WORK TASK
Exactly the lines from the start of the data below through the line containing "host memory, and" must be returned, and no others.

+++ DATA TO USE +++

-- ==== Sys2Proof/Machine/Home.lean ====
section
/-! DEFINITION. What a home does with a request: reads, writes, atomics, semaphores and spent hints of device and host memory, and
requests to peers (R211 to R216, R237, R253, R254, R264, R269, R286, R303, R309, R315, R398, R503). -/

namespace Sys2Proof.Machine

/-! ## Requests and their outcome -/

/-- A request's record written. -/
def State.setReq (s : State) (id : Nat) (q : MemReq) : State := { s with reqs := s.reqs.set id q }

/-- A request's stage changed. -/
def State.stageReq (s : State) (id : Nat) (q : MemReq) (g : ReqStage) : State := s.setReq id { q with stage := g }

/-- A request forgotten; an export that waited for it is removed (R502). -/
def State.endReq (s : State) (id : Nat) (q : MemReq) : State :=
  let s := { s with reqs := s.reqs.erase id }
  match q.src with
  | .outer _ _ (some x) => s.closeExport x
  | _ => s

/-- The task of a block. -/
def State.taskOf (s : State) (b : Nat) : Option Nat := (s.blocks.get? b).map (·.task)

/-- Flags raised for the maker of a request. -/
def State.reqRaise (s : State) (q : MemReq) (f : BitVec 16) : State :=
  match q.src with
  | .grp b _ => match s.taskOf b with
    | some t => s.raise t f
    | none => s
  | .cmd c => s.cmdRaise c f
  | _ => s

/-- The line that a peer's request named, an offset of an export, by which its port is chosen (R505). -/
def State.peerLine (s : State) (q : MemReq) : Nat :=
  match q.src with
  | .outer _ _ (some x) => (q.va - ((s.lbx.exports.get? x).map (·.va)).getD 0) / 128
  | _ => q.va / 128

/-- The port that an outer agent's request came by (R505): its tile is the one that the peer named, an offset of an export. -/
def State.inPort (s : State) (q : MemReq) : Option Nat :=
  match q.src with
  | .outer a _ _ => s.peerPort (a - 2) (s.peerLine q / 16)
  | _ => none

/-- The half that a request enters at: its core's, the front end's, or its port's (R318). -/
def State.halfOf (s : State) (q : MemReq) : Nat :=
  match q.src with
  | .grp b _ => match s.blocks.get? b with
    | some k => halfOfCore k.core
    | none => 0
  | .cmd c => match (s.cmd? c).bind (fun k => s.queue? k.queue) with
    | some k => k.fe
    | none => 0
  | .fe k => ((s.queue? k).map (·.fe)).getD 0
  | .outer a _ _ => if a < 2 then 0 else (s.inPort q).getD 0 / 6

/-- A message of a class that returns to a request's maker, with payload bytes that are counted (Table 8-7; log 101): over the leaf of its
transaction where that crossed; `none` while it waits there. -/
def State.comeBack (s : State) (q : MemReq) (cls n : Nat) : Option State :=
  match q.via.leaf with
  | none => some s
  | some k =>
    let to_ := s.halfOf q
    if s.leafOpen k && s.leafRoom k to_ cls then
      some { s.leafSend k to_ cls with events := bump s.events (31 * 8 + (if to_ = 1 then 6 else 7)) n }
    else none

/-- An answer to an agent outside the cores, the request forgotten: the host by CXL.mem, the Hithen cache, or a peer by LBX with
its zero, poison and spent indications. It crosses the hinge where its request did. -/
def State.respond (s : State) (id : Nat) (q : MemReq) (k : LbxKind) (d : BitVec 1024) (zero poison spent : Bool) : State :=
  let data := k == .data && !zero && !poison
  let s := (s.comeBack q (if data then 3 else 2) (if data then 128 else 0)).getD s
  let s := s.endReq id q
  match q.src with
  | .outer a tag _ =>
    if a < 2 then
      let s := match a, q.kind, q.home with
        | 1, .read _ (some o), .dev n => { s with cCache := s.cCache.set n o }
        | _, _, _ => s
      { s with outbox := .answer a tag d poison :: s.outbox }
    else s.toPeer (a - 2) (s.peerLine q) k [tag, if zero then 1 else 0, if poison then 1 else 0, if spent then 1 else 0]
      (lineBytes d)
  | _ => s

/-- A request that ends with a status: its task or command ends; a front end learns it; an outer agent receives poison; a prefetch fetches
nothing. -/
def State.reqFail (s : State) (id : Nat) (q : MemReq) (st : Status) : State :=
  if q.kind = .prefetch then s.endReq id q
  else match q.src with
    | .grp b _ => match s.taskOf b with
      | some t => (s.endReq id q).endTask t st q.pc
      | none => s.endReq id q
    | .cmd c => match s.cmd? c with
      | some k => if k.isLaunch then s.endReq id q else (s.endReq id q).cmdDone c st (BitVec.ofNat 64 k.moved)
      | none => s.endReq id q
    | .fe _ => s.stageReq id q (.failed st)
    | .outer _ _ _ => s.respond id q .data 0 false true false

/-- Data that a load finds, with its core's stores that its home has not taken: the registers receive those older than the load, and the
L1 copy holds them all (R213, R215). -/
def State.seen (s : State) (id : Nat) (q : MemReq) (d : BitVec 1024) : MemReq × BitVec 1024 :=
  match q.kind, s.srcCore q with
  | .load _ _ _ _ _ _, some c =>
    let all := s.storesOver c q.home none
    let own := s.storesOver c q.home (some id)
    ({ q with via := { q.via with lay := all.1, layMask := all.2 } }, mergeLine d own.1 own.2)
  | _, _ => (q, d)

/-- Data for a request: on its way back to an engine, or answered to an outer agent at once; a prefetch is over. -/
def State.answered (s : State) (id : Nat) (q : MemReq) (k : LbxKind) (d : BitVec 1024) (zero spent : Bool) : State :=
  match q.src with
  | .outer _ _ _ => s.respond id q k d zero false spent
  | _ =>
    if q.kind = .prefetch then s.endReq id q
    else
      let r := s.seen id q d
      s.stageReq id r.1 (.back r.2)

/-- A write ordered at home: acknowledged to an outer agent, with whether a semaphore saturated (log 100), over for an engine (R212). -/
def State.ordered (s : State) (id : Nat) (q : MemReq) (sat : Bool) : State :=
  match q.src with
  | .outer _ _ _ => s.respond id q .cmp 0 sat false false
  | _ => s.endReq id q

/-- How a request's data enters the cache: an engine's under its hint, a copy's, the Hithen cache's under DEFAULT, or an outer agent's,
which never allocates. -/
def MemReq.access (q : MemReq) : Access :=
  let hint := match q.kind with
    | .load _ _ _ _ _ _ => q.hint
    | .store _ _ => q.hint
    | .prefetch => q.hint
    | .tile false _ _ => q.hint
    | _ => 0
  match q.src with
  | .outer a _ _ => ⟨q.part, if a = 0 then .host else if a = 1 then .hithen else .peer, 0⟩
  | .cmd _ => ⟨q.part, .copy, hint⟩
  | _ => ⟨q.part, if q.via.op.isSome then .tld else .engine, hint⟩

/-- Whether an agent outside the cores makes a request. -/
def MemReq.outer (q : MemReq) : Bool :=
  match q.src with
  | .outer _ _ _ => true
  | _ => false

/-- Whether a request never allocates a line: one of the host or of a peer (R269). -/
def MemReq.noAlloc (q : MemReq) : Bool :=
  match q.src with
  | .outer a _ _ => a ≠ 1
  | _ => false

/-- How a request's write meets its line: under its hint, which has already acted where the line was fetched for it. -/
def MemReq.effect (q : MemReq) : Access := if q.via.fetched then { q.access with hint := 1 } else q.access

/-- The path of a request's write. -/
def MemReq.path (q : MemReq) : WritePath :=
  match q.src with
  | .outer a _ _ => if a = 1 then .alloc q.effect else .outer (if a = 0 then 0 else 1)
  | _ => .alloc q.effect

/-- The directory event of a request's write (R279). -/
def MemReq.writeEvent (q : MemReq) : DirEvent :=
  match q.src with
  | .outer 0 _ _ => .hostWrite
  | _ => .write

/-- Unspecified bytes of a line of a SPENT tile (R317). -/
def State.takeLine (s : State) (line : Nat) : BitVec 1024 × State :=
  (s.spentBytes line, { s with freeCtr := s.freeCtr + 1 })

/-! ## The hinge (R290) -/

/-- Whether a request reads and changes nothing. -/
def MemReq.isRead (q : MemReq) : Bool :=
  match q.kind with
  | .load _ _ _ _ _ _ => true
  | .prefetch => true
  | .read _ _ => true
  | .tile false _ _ => true
  | _ => false

/-- The line of device memory that a request acts on now: a reader's copy of it, where it has moved to (R318, R381). -/
def State.lineOfReq (s : State) (q : MemReq) (n : Nat) : Nat := s.forward (if q.isRead then s.readLine (s.halfOf q) n else n)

+++

TASK OUTPUT
-- ==== Sys2Proof/Machine/Home.lean ====
section
/-! DEFINITION. What a home does with a request: reads, writes, atomics, semaphores and spent hints of device and host memory, and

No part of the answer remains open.